Duct tape challenge: What is the YouTube craze that left a teenager with serious head injury?

The trend hit the media this week following a serious injury 

Will Worley@willrworley
Thursday 28 January 2016 13:43
A man is filmed taking part in the ‘duct tape challenge'
A man is filmed taking part in the ‘duct tape challenge'

A teenager left badly hurt after taking part in the 'duct tape challenge' ensured the internet craze made headlines across the world.

Fourteen-year-old Skylar Fish suffered severe head injuries, a brain aneurysm and damage to his eye socket - prompting serious questions as to the potential risks associated with the 'challenge'.

What is the duct tape challenge?

Participants are tied with the strong adhesive up for three minutes, and then have three minutes to escape. The challenge and reaction is recorded and the video posted to social media, where it is often widely shared using the hashtag #ducttapechallenge.

It is a more extreme example among a series of internet trends that involve people embarrassing themselves on video while completing various uncomfortable challenges.

Less contentious examples include the 'ice bucket challenge', which saw people such as Bill Gates and Steven Spielberg being soaked with freezing cold water to raise money to fund research into Amyotrophic Lateral Sclerosis, a neurodegenerative disease. The duct tape challenge appears to involve no fundraising element.

How popular is it?

Some YouTube videos have received millions of views, and a search for 'duct tape challenge' on YouTube brings up 239,000 results. That is not counting the unknown number of school children who have played it just for fun, without posting to social media.

Screenshot from a video which had over 3.7 million views

Is it meant to be dangerous?

Seemingly not, although while many appear to have taken part in the challenge without suffering any harm, Skylar Fish's injuries show the potential for the game to go wrong.

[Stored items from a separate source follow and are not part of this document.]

-- ==== Sys2Proof/Machine/LaneAlu.lean ====
section
/-!
DEFINITION. Lane moves and selection (R346 to R349), integer operations (R350 to R354) and floating-point operations (R355
to R358).
-/
namespace Sys2Proof.Machine

/-! ### Moves and selection -/

/-- R346. `mov`. -/
def execMov (f : LaneFields) (s : State) : Res :=
  runLane (.mov f) legalL s fun k => k.result s k.lab 0 fun l =>
    tyOut f.ty (if f.i then immVal f else k.a l)

/-- R347. `laneid`. -/
def execLaneid (f : LaneFields) (s : State) : Res :=
  runLane (.laneid f) legalL s fun k => k.result s k.lab 0 fun l => l

/-- R348. `sel`. -/
def execSel (f : LaneFields) (s : State) : Res :=
  runLane (.sel f) legalL s fun k => k.result s k.lab 0 fun l => if k.c l ≠ 0 then k.a l else k.b l

/-- The combination of two predicates that mod selects (R349). -/
def psetOp (md : Nat) (a b : Bool) : Bool :=
  match md with
  | 0 => a && b
  | 1 => a || b
  | 2 => a != b
  | _ => a && !b

/-- R349. `pset`. -/
def execPset (f : LaneFields) (s : State) : Res :=
  runLane (.pset f) legalL s fun k => k.predResult s 0 fun l =>
    if f.md = 4 then f.imm.getLsbD 0
    else psetOp f.md.toNat ((k.q.x.predMask (f.a.toNat % 8)).getLsbD l) ((k.q.x.predMask (f.b.toNat % 8)).getLsbD l)

/-! ### Integer operations -/

/-- An integer operation on A and B of the type, wrapped to its width (R350). -/
def runInt2 (i : Instr) (op : Int → Int → Int) (s : State) : Res :=
  runLane i legalL s fun k => k.result s k.lab 0 fun l =>
    truncI (op (tyInt k.f.ty (k.a l)) (tyInt k.f.ty (k.b l))) (tyBits k.f.ty.toNat)

/-- R350. `iadd`. -/
def execIadd (f : LaneFields) (s : State) : Res := runInt2 (.iadd f) (· + ·) s
/-- R350. `isub`. -/
def execIsub (f : LaneFields) (s : State) : Res := runInt2 (.isub f) (· - ·) s
/-- R350. `imul`. -/
def execImul (f : LaneFields) (s : State) : Res := runInt2 (.imul f) (· * ·) s
/-- R350. `imulh`: the product divided by 2^w, rounded down. -/
def execImulh (f : LaneFields) (s : State) : Res :=
  runInt2 (.imulh f) (fun a b => a * b / ((2 ^ tyBits f.ty.toNat : Nat) : Int)) s
/-- R350. `imin`. -/
def execImin (f : LaneFields) (s : State) : Res := runInt2 (.imin f) (fun a b => min a b) s
/-- R350. `imax`. -/
def execImax (f : LaneFields) (s : State) : Res := runInt2 (.imax f) (fun a b => max a b) s

/-- R350. `imad`. -/
def execImad (f : LaneFields) (s : State) : Res :=
  runLane (.imad f) legalL s fun k => k.result s k.lab 0 fun l =>
    truncI (tyInt f.ty (k.a l) * tyInt f.ty (k.b l) + tyInt f.ty (k.c l)) (tyBits f.ty.toNat)

/-- R350. `iabs`. -/
def execIabs (f : LaneFields) (s : State) : Res :=
  runLane (.iabs f) legalL s fun k => k.result s k.lab 0 fun l =>
    truncI ((tyInt f.ty (k.a l)).natAbs : Int) (tyBits f.ty.toNat)

/-- A bitwise operation on A and B. -/
def runBit2 (i : Instr) (op : Nat → Nat → Nat) (s : State) : Res :=
  runLane i legalL s fun k => k.result s k.lab 0 fun l => op (k.a l) (k.b l) % 2 ^ tyBits k.f.ty.toNat

/-- R350. `iand`. -/
def execIand (f : LaneFields) (s : State) : Res := runBit2 (.iand f) (· &&& ·) s
/-- R350. `ior`. -/
def execIor (f : LaneFields) (s : State) : Res := runBit2 (.ior f) (· ||| ·) s
/-- R350. `ixor`. -/
def execIxor (f : LaneFields) (s : State) : Res := runBit2 (.ixor f) (· ^^^ ·) s

/-- R350. `inot`. -/
def execInot (f : LaneFields) (s : State) : Res :=
  runLane (.inot f) legalL s fun k => k.result s k.lab 0 fun l =>
    2 ^ tyBits f.ty.toNat - 1 - k.a l % 2 ^ tyBits f.ty.toNat

/-- A shift of A by B mod w (R350). -/
def runShift (i : Instr) (op : Nat → Nat → Int) (s : State) : Res :=
  runLane i legalL s fun k =>
    let w := tyBits k.f.ty.toNat
    k.result s k.lab 0 fun l => truncI (op (k.a l % 2 ^ w) (k.b l % w)) w

/-- R350. `ishl`. -/
def execIshl (f : LaneFields) (s : State) : Res := runShift (.ishl f) (fun a n => ((a * 2 ^ n : Nat) : Int)) s
/-- R350. `ishr`. -/
def execIshr (f : LaneFields) (s : State) : Res := runShift (.ishr f) (fun a n => ((a / 2 ^ n : Nat) : Int)) s
/-- R350. `isar`. -/
def execIsar (f : LaneFields) (s : State) : Res :=
  runShift (.isar f) (fun a n => sextI a (tyBits f.ty.toNat) / ((2 ^ n : Nat) : Int)) s

/-- The integer comparison CC (R351). -/
def ccInt (cc : Nat) (a b : Int) : Bool :=
  match cc with
  | 0 => a == b
  | 1 => a != b
  | 2 => decide (a < b)
  | 3 => decide (a ≤ b)
  | 4 => decide (b < a)
  | _ => decide (b ≤ a)

/-- R351. `icmp`. -/
def execIcmp (f : LaneFields) (s : State) : Res :=
  runLane (.icmp f) legalL s fun k => k.predResult s 0 fun l =>
    ccInt f.md.toNat (tyInt f.ty (k.a l)) (tyInt f.ty (k.b l))

/-- R352. `popc`. -/
def execPopc (f : LaneFields) (s : State) : Res :=
  runLane (.popc f) legalL s fun k => k.result s k.lab 0 fun l =>
    ((List.range (tyBits f.ty.toNat)).filter fun j => bitAt (k.a l) j).length

/-- Zero bits above the highest one bit. -/
def leadingZeros (w a : Nat) : Nat := if a = 0 then w else w - 1 - Nat.log2 a

/-- R352. `clz`. -/
def execClz (f : LaneFields) (s : State) : Res :=
  runLane (.clz f) legalL s fun k => k.result s k.lab 0 fun l => leadingZeros (tyBits f.ty.toNat) (k.a l % 2 ^ tyBits f.ty.toNat)

/-- The w bits of a number in reverse order. -/
def reverseBits (w a : Nat) : Nat := (List.range w).foldl (fun r j => 2 * r + b2n (bitAt a j)) 0

/-- R352. `brev`. -/
def execBrev (f : LaneFields) (s : State) : Res :=
  runLane (.brev f) legalL s fun k => k.result s k.lab 0 fun l => reverseBits (tyBits f.ty.toNat) (k.a l)

/-- pos and e of a bit-field control word (R353). -/
def fieldOf (w ctl : Nat) : Nat × Nat :=
  let pos := fld ctl 7 0
  (pos, min (fld ctl 15 8) (w - pos))

/-- R353. `bfe`. -/
def execBfe (f : LaneFields) (s : State) : Res :=
  runLane (.bfe f) legalL s fun k =>
    let w := tyBits f.ty.toNat
    k.result s k.lab 0 fun l =>
      let (pos, e) := fieldOf w (k.b l)
      let v := k.a l / 2 ^ pos % 2 ^ e
      if f.ty = 0 ∨ f.ty = 2 then truncI (sextI v e) w else v

/-- R353. `bfi`. -/
def execBfi (f : LaneFields) (s : State) : Res :=
  runLane (.bfi f) legalL s fun k =>
    let w := tyBits f.ty.toNat
    k.result s k.lab 0 fun l =>
      let (pos, e) := fieldOf w (k.c l)
      let a := k.a l
      a / 2 ^ (pos + e) * 2 ^ (pos + e) + k.b l % 2 ^ e * 2 ^ pos + a % 2 ^ pos

/-- R354. `idiv`: toward zero; all ones on division by zero. -/
def execIdiv (f : LaneFields) (s : State) : Res := runInt2 (.idiv f) (fun a b => if b = 0 then -1 else Int.tdiv a b) s
/-- R354. `irem`: takes the sign of A; A on division by zero. -/
def execIrem (f : LaneFields) (s : State) : Res := runInt2 (.irem f) (fun a b => if b = 0 then a else Int.tmod a b) s

/-! ### Floating-point operations -/

/-- A result with flags in every lane that takes part (R344). -/
def LCtx.flagged (k : LCtx) (s : State) (lab : Label) (r : Nat → Nat × Flags) : State :=
  k.result s lab (joinFlags (k.part.map fun l => (r l).2)) fun l => (r l).1

/-- A floating-point operation on A. -/
def runFlt1 (i : Instr) (op : FFmt → RM → Nat → Nat × Flags) (s : State) : Res :=
  runLane i legalL s fun k => k.flagged s k.lab fun l => op (fltOf k.f.ty.toNat) (rmOf k.f.md) (k.a l)

/-- A floating-point operation on A and B. -/
def runFlt2 (i : Instr) (op : FFmt → RM → Nat → Nat → Nat × Flags) (s : State) : Res :=
  runLane i legalL s fun k => k.flagged s k.lab fun l => op (fltOf k.f.ty.toNat) (rmOf k.f.md) (k.a l) (k.b l)

/-- R355. `fadd`. -/
def execFadd (f : LaneFields) (s : State) : Res := runFlt2 (.fadd f) fAdd s
/-- R355. `fsub`. -/
def execFsub (f : LaneFields) (s : State) : Res := runFlt2 (.fsub f) fSub s
/-- R355. `fmul`. -/
def execFmul (f : LaneFields) (s : State) : Res := runFlt2 (.fmul f) fMul s
/-- R355. `fdiv`. -/
def execFdiv (f : LaneFields) (s : State) : Res := runFlt2 (.fdiv f) fDiv s
/-- R355. `ffma`. -/
def execFfma (f : LaneFields) (s : State) : Res :=
  runLane (.ffma f) legalL s fun k => k.flagged s k.lab fun l =>
    fFma (fltOf f.ty.toNat) (rmOf f.md) (k.a l) (k.b l) (k.c l)
/-- R355. `frcp`. -/
def execFrcp (f : LaneFields) (s : State) : Res := runFlt1 (.frcp f) fRcp s
/-- R355. `frsq`. -/
def execFrsq (f : LaneFields) (s : State) : Res := runFlt1 (.frsq f) fRsq s
/-- R355. `fsqrt`. -/
def execFsqrt (f : LaneFields) (s : State) : Res := runFlt1 (.fsqrt f) fSqrt s
/-- R355. `fex2`. -/
def execFex2 (f : LaneFields) (s : State) : Res := runFlt1 (.fex2 f) fEx2 s
/-- R355. `flg2`. -/
def execFlg2 (f : LaneFields) (s : State) : Res := runFlt1 (.flg2 f) fLg2 s
/-- R356. `fmin`. -/
def execFmin (f : LaneFields) (s : State) : Res := runFlt2 (.fmin f) (fun t _ a b => fPick t false a b) s
/-- R356. `fmax`. -/
def execFmax (f : LaneFields) (s : State) : Res := runFlt2 (.fmax f) (fun t _ a b => fPick t true a b) s

/-- R357. `fcmp`. -/
def execFcmp (f : LaneFields) (s : State) : Res :=
  runLane (.fcmp f) legalL s fun k =>
    let r (l : Nat) := fCmp (fltOf f.ty.toNat) f.md.toNat (k.a l) (k.b l)
    k.predResult s (joinFlags (k.part.map fun l => (r l).2)) fun l => (r l).1

/-- R358. `fclass`. -/
def execFclass (f : LaneFields) (s : State) : Res :=
  runLane (.fclass f) legalL s fun k => k.predResult s 0 fun l => f.imm.getLsbD (fClass (fltOf f.ty.toNat) (k.a l))

end Sys2Proof.Machine
end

He was standing unrestrained when taking part and accidentally fell onto a window frame, severely damaging his eye socket. A crowd-funding campaign is now helping to raise money for his medical bills.

Has anyone else been hurt by one of these internet challenges?

A 'gun selfies' craze, in which posters pose for photos with firearms was not only a trend of questionable ethics but also resulted in the death of 19-year-old Deleon Alonso Smith in Houston, Texas. Mr Smith accidentally shot himself in the throat while taking the pictures. A 21-year old woman in Russia also wounded herself doing the same thing.

Are there some less extreme internet crazes?

Yes. Planking, in which participants are photographed lying face down vertically in random places, appears entirely harmless.

However, some more extreme devotees took to planking across railway tracks and other unsafe places. In 2011, 20-year-old Australian Acton Beale fell to his death from the balcony of a seven-storey building after a night out.